Background— Self-selected supplementation of vitamin E has been associated with reduced coronary events and atherosclerotic progression, but the evidence from clinical trials is controversial. In the first 3 years of the ASAP trial, the supplementation with 136 IU of vitamin E plus 250 mg of slow-release vitamin C twice daily slowed down the progression of carotid atherosclerosis in men but not women. This article examines the 6-year effect of supplementation on common carotid artery (CCA) intima-media thickness (IMT).

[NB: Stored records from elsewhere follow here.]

theorem exec_of_not_holds (hexec : exec i s = if s.holds cc then taken else skipped) (h : s.holds cc = false) :
    exec i s = skipped :=
  hexec.trans (if_neg (ne_true_of_eq_false h))

end

/-! ## Jumps, calls and returns -/

theorem GoesTo.jump (hexec : exec i s = s.jump a n) : GoesTo i s a n := hexec

/-- A transfer that is not taken goes to the following instruction. -/
theorem GoesTo.retire {len : Nat} (hexec : exec i s = s.retire len n) :
    GoesTo i s (s.regs.pc + BitVec.ofNat 16 len) n :=
  hexec

theorem GoesTo.relative {e : Byte} (hexec : exec i s = s.jump (s.relTarget e) n) :
    GoesTo i s (BitVec.ofInt 16 ((s.regs.pc.toNat : Int) + 2 + e.toInt)) n :=
  .jump (s.relTarget_eq_ofInt e ▸ hexec)

theorem PushesThen.call {len : Nat} (hexec : exec i s = s.call len a n) :
    PushesThen i s (s.regs.pc + BitVec.ofNat 16 len) a n :=
  .of_exec hexec fun t _ => t.jump_eq a n

/-- An instruction that pops PC and leaves `ime` in the master-enable. -/
theorem PopsPc.of_exec {k : Word → State → Result} {ime : Bool} (hexec : exec i s = s.withPop k)
    (hk : ∀ pc t, t.ime = s.ime → k pc t = ({ t with ime := ime } : State).jump pc n) : PopsPc i s ime n := by
  refine ⟨fun lo hi hlow hhigh => ?_, fun c hlow => .pop hexec (.inl hlow),
    fun lo c hlow hhigh => .pop hexec (.inr ⟨lo, hlow, hhigh⟩)⟩
  exact (hexec.trans (State.withPop_done hlow hhigh k)).trans (hk _ _ rfl)

theorem PopsPc.return (hexec : exec i s = s.return n) : PopsPc i s s.ime n :=
  .of_exec hexec fun _ _ hime => hime ▸ rfl

theorem PopsPc.returnFromInterrupt (hexec : exec i s = s.returnFromInterrupt n) : PopsPc i s true n :=
  .of_exec hexec fun _ _ _ => rfl

end

/-! ## The obligations -/

/-- Settles O24: every form is a jump, or a jump where its condition holds and else the end of the instruction; the
relative targets are those of `State.relTarget_eq_ofInt`. -/
theorem jumpResults : Obligations.JumpResults := by
  unfold Obligations.JumpResults
  intro s target
  exact ⟨iff_of_eq (Bool.not_eq_true' _), Iff.rfl, iff_of_eq (Bool.not_eq_true' _), Iff.rfl, rfl, rfl, rfl, rfl,
    fun nn => ⟨bytesAre_word rfl rfl, .jump rfl⟩,
    fun cc nn => ⟨bytesAre_word rfl (toNat_or_atCc rfl _), fun h => .jump (exec_of_holds rfl h),
      fun h => .retire (exec_of_not_holds rfl h)⟩,
    ⟨rfl, .jump rfl⟩, fun e => ⟨rfl, .relative rfl⟩,
    fun cc e => ⟨bytesAre_cons rfl (toNat_or_atCc rfl _) rfl, fun h => .relative (exec_of_holds rfl h),
      fun h => .retire (exec_of_not_holds rfl h)⟩⟩

/-- Settles O25: every form is a call, or a call where its condition holds and else the end of the instruction. -/
theorem callResults : Obligations.CallResults := by
  unfold Obligations.CallResults
  intro s
  exact ⟨fun nn => ⟨bytesAre_word rfl rfl, .call rfl⟩,
    fun cc nn => ⟨bytesAre_word rfl (toNat_or_atCc rfl _), fun h => .call (exec_of_holds rfl h),
      fun h => .retire (exec_of_not_holds rfl h)⟩,
    fun t => ⟨bytesAre_cons rfl (toNat_or_atY rfl t) rfl, .call rfl⟩⟩

/-- Settles O26: RET and RETI are pops of PC, which differ in the master-enable they leave, and RET cc is a RET where
its condition holds. -/
theorem returnResults : Obligations.ReturnResults := by
  unfold Obligations.ReturnResults
  intro s
  exact ⟨rfl, .return rfl,
    fun cc => ⟨bytesAre_cons rfl (toNat_or_atCc rfl _) rfl, fun h => .return (exec_of_holds rfl h),
      fun h => .retire (exec_of_not_holds rfl h)⟩,
    rfl, .returnFromInterrupt rfl⟩

end Sys2Proof.Machine
end

section
/-! SUPPORT. The step of rule R350 through the fetch: bytes that decode are fetched, a byte that cannot be read is the
cause of a crash, and a step is what its instruction leaves, followed by the end of the step. -/

namespace Sys2Proof

/-- Bytes that decode with none left are as many as their first one announces (rules R141, R153). -/
theorem length_of_decode {op : Byte} {rest : List Byte} {i : Instr} (h : decode (op :: rest) = .ok (i, [])) :
    rest.length = opLength op - 1 := by
  have hpos := (opLength_bounds op).1
  unfold decode at h
  dsimp only at h
  split_ifs at h with hshort
  split at h
  next op2 hbase =>
    have hspelt := congrArg List.length (spells_of_lookupBase hbase).1
    rw [List.length_take_of_le (opLength_bounds op).2] at hspelt
    have htwo : 2 = opLength op := hspelt
    split at h
    · obtain ⟨-, hrest⟩ := Prod.mk.inj (Except.ok.inj h)
      have := List.drop_eq_nil_iff.mp hrest
      omega
    · cases h
  next =>
    obtain ⟨-, hrest⟩ := Prod.mk.inj (Except.ok.inj h)
    have := List.drop_eq_nil_iff.mp hrest
    omega
  next => cases h

end Sys2Proof

namespace Sys2Proof.Machine

/-! ## The fetch -/

theorem add_ofNat_succ (a : Word) (n : Nat) : a + BitVec.ofNat 16 (n + 1) = a + 1 + BitVec.ofNat 16 n := by
  rw [Nat.add_comm, BitVec.ofNat_add, BitVec.add_assoc]
  rfl

section
variable {s : State} {c : Fatal} {op : Byte} {i : Instr}

theorem State.readBytes_of_bytesAt : ∀ {bs : List Byte} {a : Word}, s.BytesAt a bs →
    s.readBytes bs.length a = .ok bs
  | [], _, _ => rfl
  | v :: rest, a, h => by
    obtain ⟨hv, hrest⟩ := h
    rw [List.length_cons, State.readBytes, hv]
    simp only [State.readBytes_of_bytesAt hrest]

/-- A byte that cannot be read stops the reading of a range it lies in. -/
theorem State.readBytes_error : ∀ {bs : List Byte} {a : Word} {n : Nat}, s.BytesAt a bs → bs.length < n →
    s.readByte (a + BitVec.ofNat 16 bs.length) = .error c → s.readBytes n a = .error c
  | [], a, n + 1, _, _, hread => by
    have ha : s.readByte a = .error c := by simpa using hread
    rw [State.readBytes, ha]
  | v :: rest, a, n + 1, hbytes, hn, hread => by
    obtain ⟨hv, hrest⟩ := hbytes
    rw [List.length_cons, add_ofNat_succ] at hread
    rw [State.readBytes, hv]
    simp only [State.readBytes_error hrest (Nat.lt_of_succ_lt_succ hn) hread]

theorem State.fetch_of_decode {bs : List Byte} (hbytes : s.BytesAt s.regs.pc bs) (hdecode : decode bs = .ok (i, [])) :
    s.fetch = .ok i := by
  cases bs with
  | nil => cases hdecode
  | cons op rest =>
    obtain ⟨hop, hrest⟩ := hbytes
    have hread := State.readBytes_of_bytesAt hrest
    rw [length_of_decode hdecode] at hread
    simp only [State.fetch, hop, hread, hdecode]

theorem State.fetch_opcode_error (h : s.readByte s.regs.pc = .error c) : s.fetch = .error c := by
  rw [State.fetch, h]

theorem State.fetch_operand_error {bs : List Byte} (hbytes : s.BytesAt s.regs.pc (op :: bs))
    (hlen : bs.length + 1 < opLength op)
    (hread : s.readByte (s.regs.pc + BitVec.ofNat 16 (bs.length + 1)) = .error c) : s.fetch = .error c := by
  obtain ⟨hop, hrest⟩ := hbytes
  rw [add_ofNat_succ] at hread
  have herror := State.readBytes_error hrest (Nat.lt_sub_of_add_lt hlen) hread
  simp only [State.fetch, hop, herror]

end

/-! ## The end of a step (rules R334, R356) -/

section
variable {t : State}

theorem State.endOfStep_running (h : t.run = .running) (before : Option Nat) :
    t.endOfStep before = ((t.settleEnable before).advanceClocks t.cyc).serviceInterrupts := by
  rw [State.endOfStep, h]

theorem State.endOfStep_stopped (h : t.run ≠ .running) (before : Option Nat) : t.endOfStep before = t := by
  unfold State.endOfStep
  split
  · exact absurd ‹_› h
  · rfl

@[simp] theorem State.settleEnable_none (t : State) : t.settleEnable none = t := rfl

end

/-! ## A step that executes an instruction -/

section
variable {s t : State} {i : Instr} {c : Fatal}
  (hs : s.PastBoundary) (hhalt : s.afterInput.halt = false) (hstop : s.afterInput.stop = false)
include hs hhalt hstop

theorem step_eq_executeStep : step s = s.afterInput.executeStep := by
  rw [step_pastBoundary hs, hhalt, hstop]
  rfl

theorem step_of_fetch (hfetch : s.afterInput.fetch = .ok i) (hexec : exec i s.afterInput = .next t) :
    step s = .next (t.endOfStep s.afterInput.eiPending) := by
  rw [step_eq_executeStep hs hhalt hstop, State.executeStep, hfetch]
  simp only [hexec]

theorem step_of_fetch_error (hfetch : s.afterInput.fetch = .error c) : step s = .next (s.afterInput.crash c) := by
  rw [step_eq_executeStep hs hhalt hstop, State.executeStep, hfetch]

end

/-- Settles O1: a step is its fetch (`State.fetch_of_decode`, `State.fetch_opcode_error`, `State.fetch_operand_error`),
its instruction and the end of the step. -/
theorem stepRunsDecodedInstruction : Obligations.StepRunsDecodedInstruction := by
  unfold Obligations.StepRunsDecodedInstruction
  refine ⟨fun s i bs hs hhalt hstop hbytes hdecode => ?_, fun s c hs hhalt hstop => ⟨fun hread => ?_,
    fun op bs hbytes hlen hread => ?_⟩, fun s n => rfl⟩
  · obtain ⟨t, hexec⟩ := exec_next i s.afterInput
    have hstep := step_of_fetch hs hhalt hstop (State.fetch_of_decode hbytes hdecode) hexec
    refine ⟨t, hexec, fun hnone => ?_, fun hrun => ?_, fun hrun => ?_⟩
    · rw [hnone, State.settleEnable_none]
    · rw [hstep, State.endOfStep_running hrun]
      rfl
    · rw [hstep, State.endOfStep_stopped hrun]
  · exact ⟨_, step_of_fetch_error hs hhalt hstop (State.fetch_opcode_error hread), rfl⟩
  · exact ⟨_, step_of_fetch_error hs hhalt hstop (State.fetch_operand_error hbytes hlen hread), rfl⟩

end Sys2Proof.Machine
end

section
/-! SUPPORT. The system instructions, PREFIX CB and the opcodes without a table entry: the step of a quiet machine, and
the extended instruction that a second byte selects. -/

namespace Sys2Proof.Machine

/-! ## The step of a quiet machine -/

namespace State.Quiet

variable {s t : State} (h : s.Quiet)
include h

theorem pastBoundary : s.PastBoundary := by
  obtain ⟨hrun, -, -, hticks, -⟩ := h
  exact ⟨hrun, fun tick rest hcons => by rw [hticks] at hcons; cases hcons⟩

theorem afterInput_eq : s.afterInput = s := by
  obtain ⟨-, -, -, hticks, hevents⟩ := h
  simp only [State.afterInput, hticks, State.pollJoypad, hevents]

theorem step_eq {i : Instr} {bs : List Byte} (hbytes : s.BytesAt s.regs.pc bs) (hdecode : decode bs = .ok (i, []))
    (hexec : exec i s = .next t) : step s = .next (t.endOfStep s.eiPending) := by
  have hpast := h.pastBoundary
  have hinput := h.afterInput_eq
  obtain ⟨-, hhalt, hstop, -, -⟩ := h
  rw [← hinput] at hhalt hstop hbytes hexec
  rw [step_of_fetch hpast hhalt hstop (State.fetch_of_decode hbytes hdecode) hexec, hinput]

end State.Quiet

/-! ## EI (rule R334) -/

theorem exec_ei_atOnce {s : State} (h : s.params.eiDelay = 0) :
    exec .ei s = .next { s with ime := true, regs := { s.regs with pc := s.regs.pc + 1 }, cyc := 4 } := by
  show s.enableInterrupts.retire 1 4 = _
  rw [State.enableInterrupts, if_pos h]
  rfl

theorem exec_ei_delayed {s : State} (hdelay : s.params.eiDelay ≠ 0) (hime : s.ime = false)
    (hnone : s.eiPending = none) :
    exec .ei s =
      .next { s with eiPending := some s.params.eiDelay, regs := { s.regs with pc := s.regs.pc + 1 }, cyc := 4 } := by
  have hnothing : ¬ (s.ime = true ∨ s.eiPending ≠ none) := by simp [hime, hnone]
  show s.enableInterrupts.retire 1 4 = _
  rw [State.enableInterrupts, if_neg hdelay, if_neg hnothing]
  rfl

/-- An enable one instruction away has come when the instruction has executed. -/
theorem State.settleEnable_one {t : State} (h : t.eiPending = some 1) :
    t.settleEnable (some 1) = { t with ime := true, eiPending := none } := by
  simp [State.settleEnable, h]
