-- ==== Sys2Proof/Machine/Request.lean ====
section
/-! DEFINITION. The Request Dispatcher (41_request_dispatcher.md): the Outcome of a request (R171) and one rule per request row
of the table (R173 to R186). A rule reads the in-flight request, the OUT data and the state; the Control Transfer Engine
applies its Outcome. The direction bit is never compared (R187). -/

namespace Sys2Proof.Machine

/-- Outcome (R171). -/
inductive ReqOutcome where
  | fail (e : ErrCode)
  | nak
  | ack (data : Option (List Byte)) (completion : Option Token)
deriving DecidableEq, Repr

/-- A request rule: request, OUT data, state to Outcome and state. -/
abbrev Rule := ControlRequest → List Byte → State → Flow (ReqOutcome × State)

/-- A rule that answers without a callback. -/
def answered (o : ReqOutcome) (s : State) : Flow (ReqOutcome × State) := .ok (o, s)

/-- A callback's answer as an Outcome (R171). -/
def normalise (a : HandlerAnswer) : ReqOutcome :=
  match a.respond with
  | .fail => .fail .hrHandlerFail
  | .nak => .nak
  | .ack => .ack a.data a.completion

/-- AskSlot (R172): an empty slot fails HR_NO_HANDLER. -/
def askSlot (slot : Option HandlerId) (mk : HandlerId → Call) (s : State) : Flow (ReqOutcome × State) :=
  match slot with
  | none => answered (.fail .hrNoHandler) s
  | some h => (ask (mk h) s).bind fun r => .ok (normalise r.1, r.2)

/-- AskSlot of the control callback: every Class and Vendor request (R173). -/
def askControl : Rule := fun req outData s => askSlot s.controlCb (fun h => .control h req outData) s

/-- The two GET_STATUS bytes of a recipient, or none where the request is refused (R176). -/
def statusBytes (req : ControlRequest) (s : State) : Option (List Byte) :=
  if reqRecipient req = rcptDevice then some [lowByte s.cfg.deviceStatus, highByte s.cfg.deviceStatus]
  else if reqRecipient req = rcptInterface then some [0x00, 0x00]
  else if reqRecipient req = rcptEndpoint then
    match reqEndpoint s req with
    | none => none
    | some ep => some [if ep.num ≠ 0 ∧ s.halt ep = true then 0x01 else 0x00, 0x00]
  else none

/-- GET_STATUS (R176). -/
def ruleGetStatus : Rule := fun req _ s =>
  match statusBytes req s with
  | none => answered (.fail .hrStdRefused) s
  | some bs => answered (.ack (some bs) none) s

/-- The endpoint a feature request acts on: recipient Endpoint, ENDPOINT_HALT, a valid address not numbered 0 (R177, R178). -/
def featureEndpoint (req : ControlRequest) (s : State) : Option EpAddr :=
  if reqRecipient req ≠ rcptEndpoint ∨ req.value ≠ endpointHalt then none
  else
    match reqEndpoint s req with
    | none => none
    | some ep => if ep.num = 0 then none else some ep

/-- CLEAR_FEATURE (R177): the HAL action happens at dispatch. -/
def ruleClearFeature : Rule := fun req _ s =>
  match featureEndpoint req s with
  | none => answered (.fail .hrStdRefused) s
  | some ep => answered (.ack none none) ((s.emit (.unstallEndpoint ep)).setHalt ep false)

/-- SET_FEATURE (R178). -/
def ruleSetFeature : Rule := fun req _ s =>
  match featureEndpoint req s with
  | none => answered (.fail .hrStdRefused) s
  | some ep => answered (.ack none none) ((s.emit (.stallEndpoint ep)).setHalt ep true)

/-- SET_ADDRESS (R179): kept in `pendingAddress` until the status stage completes. -/
def ruleSetAddress : Rule := fun req _ s =>
  if 127 < req.value.toNat then answered (.fail .hrStdRefused) s
  else if s.deviceState = .configured then answered (.fail .hrStdRefused) s
  else answered (.ack none none) { s with pendingAddress := some (req.value.extractLsb' 0 7) }

/-- GET_DESCRIPTOR (R180). -/
def ruleGetDescriptor : Rule := fun req _ s => askSlot s.descriptorCb (fun h => .descriptor h req []) s

/-- SET_DESCRIPTOR (R181). -/
def ruleSetDescriptor : Rule := fun req outData s => askSlot s.descriptorCb (fun h => .descriptor h req outData) s

/-- GET_CONFIGURATION (R182). -/
def ruleGetConfiguration : Rule := fun _ _ s => answered (.ack (some [s.activeConfig]) none) s

/-- What an accepted SET_CONFIGURATION writes (R183). -/
def configure (cfg : Byte) (s : State) : State :=
  { s with
    activeConfig := cfg
    deviceState := if cfg = 0 then (if s.deviceState = .default then .default else .addressed) else .configured }

/-- SET_CONFIGURATION (R183). -/
def ruleSetConfiguration : Rule := fun req _ s =>
  if 255 < req.value.toNat then answered (.fail .hrStdRefused) s
  else if s.deviceState = .default ∧ lowByte req.value ≠ 0 then answered (.fail .hrStdRefused) s
  else
    match s.configCb with
    | none => answered (.fail .hrNoHandler) s
    | some h =>
      (ask (.config h (lowByte req.value)) s).bind fun r =>
        match r.1.respond with
        | .fail => answered (.fail .hrHandlerFail) r.2
        | .nak => answered .nak r.2
        | .ack => answered (.ack none none) (configure (lowByte req.value) r.2)

/-- GET_INTERFACE (R184). -/
def ruleGetInterface : Rule := fun _ _ s => answered (.ack (some [0x00]) none) s

/-- SET_INTERFACE (R185). -/
def ruleSetInterface : Rule := fun req _ s =>
  if req.value = 0 then answered (.ack none none) s else answered (.fail .hrStdRefused) s

/-- Every other standard code (R186). -/
def ruleStdOther : Rule := fun _ _ s => answered (.fail .hrUnsupported) s

/-- Class requests (R173). -/
def ruleClass : Rule := askControl

/-- Vendor requests (R173). -/
def ruleVendor : Rule := askControl

/-- The reserved type (R174). -/
def ruleReservedType : Rule := fun _ _ s => answered (.fail .hrUnsupported) s

/-- The rule a request row selects (R102, R170). A row that is no request has none; `decodeKey` never answers one. -/
def ruleOf (i : Instr) : Rule :=
  match i with
  | .getStatus _ _ => ruleGetStatus
  | .clearFeature _ _ => ruleClearFeature
  | .setFeature _ _ => ruleSetFeature
  | .setAddress _ _ => ruleSetAddress
  | .getDescriptor _ _ => ruleGetDescriptor
  | .setDescriptor _ _ => ruleSetDescriptor
  | .getConfiguration _ _ => ruleGetConfiguration
  | .setConfiguration _ _ => ruleSetConfiguration
  | .getInterface _ _ => ruleGetInterface
  | .setInterface _ _ => ruleSetInterface
  | .stdOther _ _ _ => ruleStdOther
  | .classRequest _ _ _ => ruleClass
  | .vendorRequest _ _ _ => ruleVendor
  | .reservedType _ _ _ => ruleReservedType
  | .evtReset | .evtSuspend | .evtResume | .evtSetup _ | .evtEp0Rx _ | .evtEpnRx _ | .evtEp0Tx | .evtEpnTx _ =>
    ruleReservedType
  | .init _ _ | .poll _ | .regControl _ | .regConfig _ | .regDescriptor _ | .regEndpoint _ _ | .regEvent _ _ =>
    ruleReservedType
  | .epConfig _ _ _ | .epDeconfig _ | .epWrite _ _ | .epRead _ | .epStall _ | .epUnstall _ => ruleReservedType
  | .enable _ | .connect _ | .getInfo => ruleReservedType

end Sys2Proof.Machine
end

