-- ==== Sys2Proof/Machine/Events.lean ====
section
/-! DEFINITION. The Event/Endpoint Dispatcher (42_event_dispatcher.md): device events, endpoint events, Process (R212), the
poll cycle (R210) with its retry (R220), and their meanings. -/

namespace Sys2Proof.Machine

/-! ## Device and endpoint events -/

/-- NotifyEvent (R223). -/
def notifyEvent (e : DeviceEvent) (s : State) : Flow State :=
  match s.evtCb e with
  | none => .ok s
  | some h => notify (.event h e) s

/-- EVT_RESET (R213): the reset, then the callback. -/
def bodyEvtReset (s : State) : Flow State := notifyEvent .reset (busReset s)

/-- EVT_SUSPEND (R215). -/
def bodyEvtSuspend (s : State) : Flow State := notifyEvent .suspend s

/-- EVT_RESUME (R216). -/
def bodyEvtResume (s : State) : Flow State := notifyEvent .resume s

/-- The endpoint callback of a transfer-complete event (R218, R219); without one the event is dropped. -/
def notifyEndpoint (kind : Transfer) (ep : EpAddr) (s : State) : Flow State :=
  match s.epCb ep.num with
  | none => .ok s
  | some h => notify (.endpoint h kind ep) s

/-- EVT_EPN_RX (R218). -/
def bodyEvtEpnRx (n : BitVec 4) (s : State) : Flow State := notifyEndpoint .rx { dir := .out, num := n } s

/-- EVT_EPN_TX (R219). -/
def bodyEvtEpnTx (n : BitVec 4) (s : State) : Flow State := notifyEndpoint .tx { dir := .inn, num := n } s

/-! ## The poll cycle -/

/-- `Process(e)` (R212, R217): the consumer of each event. What is no event is refused RESERVED_INPUT (R210, log 10). -/
def process (i : Instr) (s : State) : Flow State :=
  match i with
  | .evtReset => bodyEvtReset s
  | .evtSuspend => bodyEvtSuspend s
  | .evtResume => bodyEvtResume s
  | .evtSetup p => bodyEvtSetup p s
  | .evtEp0Rx p => bodyEvtEp0Rx p s
  | .evtEpnRx n => bodyEvtEpnRx n s
  | .evtEp0Tx => bodyEvtEp0Tx s
  | .evtEpnTx n => bodyEvtEpnTx n s
  | .init _ _ | .poll _ | .regControl _ | .regConfig _ | .regDescriptor _ | .regEndpoint _ _ | .regEvent _ _ =>
    .refused .reservedInput s
  | .epConfig _ _ _ | .epDeconfig _ | .epWrite _ _ | .epRead _ | .epStall _ | .epUnstall _ => .refused .reservedInput s
  | .enable _ | .connect _ | .getInfo => .refused .reservedInput s
  | .getStatus _ _ | .clearFeature _ _ | .setFeature _ _ | .setAddress _ _ | .getDescriptor _ _ | .setDescriptor _ _ =>
    .refused .reservedInput s
  | .getConfiguration _ _ | .setConfiguration _ _ | .getInterface _ _ | .setInterface _ _ => .refused .reservedInput s
  | .stdOther _ _ _ | .classRequest _ _ _ | .vendorRequest _ _ _ | .reservedType _ _ _ => .refused .reservedInput s

/-- One event of a batch (R210): an illegal one refuses, a raise ends only this event. -/
def takeEvent (e : EventInput) (s : State) : Flow State :=
  match decodeEvent s.limits e.word e.payload with
  | .error _ => .refused .reservedInput s
  | .ok i => caught (process i s)

/-- The batch, in list order (R210, R306). -/
def takeEvents : List EventInput → State → Flow State
  | [], s => .ok s
  | e :: es, s => (takeEvent e s).bind (takeEvents es)

/-- The end of Retry (R220): a Nak given in this cycle is armed for the next. -/
def armPending (s : State) : State := if s.pending = .fresh then { s with pending := .armed } else s

/-- Retry (R220): a pending request is dispatched again, a raise is recovered. -/
def retry (s : State) : Flow State :=
  (if s.pending = .armed then caught (dispatch s) else .ok s).bind fun s1 => .ok (armPending s1)

/-- POLL (R210): the events that wait (R222, log 4) and the batch read now, one at a time; the retry; the count (R221). -/
def bodyPoll (batch : List EventInput) (s : State) : Flow State :=
  let b := s.env.eventQueue ++ batch
  (takeEvents b { s with env := { s.env with eventQueue := [] } }).bind fun s1 =>
    (retry s1).bind fun s2 => .ok { s2 with returned := .events b.length }

/-! ## Meanings -/

/-- EVT_RESET. -/
def execEvtReset (s : State) : Host.Outcome State Fault Refusal := runEvent .evtReset bodyEvtReset s

/-- EVT_SUSPEND. -/
def execEvtSuspend (s : State) : Host.Outcome State Fault Refusal := runEvent .evtSuspend bodyEvtSuspend s

/-- EVT_RESUME. -/
def execEvtResume (s : State) : Host.Outcome State Fault Refusal := runEvent .evtResume bodyEvtResume s

/-- EVT_EPN_RX. -/
def execEvtEpnRx (n : BitVec 4) (s : State) : Host.Outcome State Fault Refusal := runEvent (.evtEpnRx n) (bodyEvtEpnRx n) s

/-- EVT_EPN_TX. -/
def execEvtEpnTx (n : BitVec 4) (s : State) : Host.Outcome State Fault Refusal := runEvent (.evtEpnTx n) (bodyEvtEpnTx n) s

/-- POLL. -/
def execPoll (batch : List EventInput) (s : State) : Host.Outcome State Fault Refusal :=
  runCommand (.poll batch) (bodyPoll batch) s

end Sys2Proof.Machine
end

Methods and Results— The subjects were 520 smoking and nonsmoking men and postmenopausal women aged 45 to 69 years with serum cholesterol >=5.0 mmol/L (193 mg/dL), 440 (84.6%) of whom completed the study. Atherosclerotic progression was assessed ultrasonographically. In covariance analysis in both sexes, supplementation reduced the main study outcome, the slope of mean CCA-IMT, by 26% (95% CI, 5 to 46, P=0.014), in men by 33% (95% CI, 4 to 62, P=0.024) and in women by 14% (not significant). In both sexes combined, the average annual increase of the mean CCA-IMT was 0.014 mm in the unsupplemented and 0.010 mm in the supplemented group (25% treatment effect, 95% CI, 2 to 49, P=0.034). In men, this treatment effect was 37% (95 CI, 4 to 69, P=0.028). The effect was larger in subjects with either low baseline plasma vitamin C levels or CCA plaques. Vitamin E had no effect on HDL cholesterol.

Conclusions— These data replicate our 3-year findings confirming that the supplementation with combination of vitamin E and slow-release vitamin C slows down atherosclerotic progression in hypercholesterolemic persons.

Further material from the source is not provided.